Adequate theories of the original meaning of the 14th Amendment must do several things. Two of the most important are to give effect to the text of the Privileges or Immunities Clause and to explain how the Amendment established an equality requirement that rendered the black codes, which discriminated against former slaves, unconstitutional. 

One of the strengths of Kurt’s theory is that it gives a straightforward account of the text of the Privileges or Immunities Clause. The Clause provides that “No state shall make or enforce any law which shall abridge the privileges or immunities of citizens of the United States.” Under Kurt’s view, these “privileges or immunities” refer to the rights enumerated in the U.S. Constitution. This is a very plausible reading of the language. And Kurt provides some evidence in favor of it from the historical record.

Another attractive feature of this reading is that it provides a clear indication of what these rights are. Other interpretations of the Clause have struggled to define precisely what rights are protected.

The problem for this view concerns the second requirement of an adequate theory of the 14th Amendment: that it explain how the black codes were unconstitutional (and more generally how the Amendment imposes an equality requirement).
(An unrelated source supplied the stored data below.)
/-- An error of a bank column. -/
def colErr (col code detail : Nat) (s : State) : State :=
  logErr { hub := homeHub (coreTower (col / 2)), code := code, part := corePart s (col / 2), source := srcCol col,
           engine := 12, logical := logicalField s (col / 2), addr := 0, detail := detail } s

/-- Counts a corrected symbol for its lane group and octet: its row joins the list of rows (R156, R159). -/
def noteSymbol (col row cw sym : Nat) (s : State) : State :=
  let key := (2 * sym + cw / 8) * 8 + cw % 8
  colupd col (fun u =>
    let rows := (stGet (fun _ => []) u.corr key).filter (fun e => e.1 != row)
    { u with corr := stSet (fun _ => []) u.corr key (rows ++ [(row, s.ns)]) }) s

/-- The bytes that a write-combining entry holds for a block, if any (R152). -/
def wcBlock (s : State) (col row blk : Nat) : Option (List Byte) :=
  match (colget s col).wc.find? (fun e => e.row == row) with
  | some e => (e.blocks.find? (fun b => b.1 == blk)).map Prod.snd
  | none => none

/-! ## The vertical bus (R150, R156) -/

def bondGrp (s : State) (k : Nat) : LaneGrp := stGet (fun _ => LaneGrp.empty) s.boot.bond k

/-- The lane group and the lane on which bit k of symbol `sym` of code word w travels. -/
def busLane (w sym k : Nat) : Nat × Nat := (2 * sym + w / 8, 8 * (w % 8) + k)

/-- The failed lanes of a column that no spare replaces, as group and lane. -/
def deadLanes (s : State) (col : Nat) : List (Nat × Nat) :=
  (s.boot.bond.filter (fun e => e.1 / 134 == col && !e.2.bad.isEmpty)).flatMap (fun e => e.2.bad.map (fun l => (e.1 % 134, l)))

/-- A code word of a row crosses the bus, read or written: a bit on a failed lane without a spare arrives as anything. -/
def crossBus (col w : Nat) (d chk : List Byte) (s : State) : (List Byte × List Byte) × State :=
  let hit := (deadLanes s col).filter (fun e => busLane w (e.1 / 2) (e.2 % 8) == e)
  if hit.isEmpty then ((d, chk), s)
  else
    let word := hit.foldl (fun x e =>
      let m := BitVec.ofNat 8 (2 ^ (e.2 % 8))
      let b := listAt x (e.1 / 2) 0
      x.set (e.1 / 2) (if Config.freeBool s.fresh (64 * e.1 + e.2) then b ||| m else b &&& ~~~m)) (d ++ chk)
    ((word.take 64, word.drop 64), { s with fresh := s.fresh + 1 })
Presumably, Kurt believes that the 14th Amendment’s Equal Protection Clause imposes that equality requirement. But there are serious problems with this interpretation as a matter of the original meaning.

As John Harrison, Chris Green (and many other authors) have argued, the Equal Protection Clause does not really do what modern interpretations say it does. The text of the Clause – which provides that no state “deny to any person within its jurisdiction the equal protection of the laws” – does not prohibit states from passing “unequal laws.” Instead, it identifies what was at the time a well-known legal category – the protection of the laws – and requires that it be equal. The protection of the laws referred largely to remedial matters – the laws and institutions that protected people’s rights (but for the most part not the rights themselves). Thus, the Equal Protection Clause prohibited states from not protecting the rights of the former slaves (and other groups). Moreover, there was a good reason for imposing this requirement: it specifically prohibited Southern sheriffs from looking the other way when militant groups lynched blacks.

But under this reading, the Equal Protection Clause does not require that a significant portion of substantive rights be equal. It is largely up to the states to decide what rights should be protected. And therefore there is no prohibition against state laws discriminating against the rights of blacks.

If the Equal Protection Clause had this meaning, then this is a serious problem for Kurt’s theory. Since the Privileges or Immunities Clause under his view does not protect the equality rights of citizens, Kurt appears to be left with no provision that imposes that equality requirement. And that would constitute a serious defect in an interpretation of the 14th Amendment.

Kurt has emphasized that the Comity Clause is included within the Privileges or Immunities of citizens of the United States, but that Clause protects against discrimination against out-of-state citizens, not against racial discrimination. Ryan Williams has argued that the 14th Amendment’s Due Process Clause imposes an equality requirement, but Ryan’s argument has been disputed by Chapman and McConnell, and has not been generally accepted.

Ultimately, Kurt’s theory requires that there be some basis for the equality requirement of the 14th Amendment. While perhaps Kurt will find historical support for such a requirement in the future, until he does, his interpretation of the 14th Amendment suffers from this serious defect.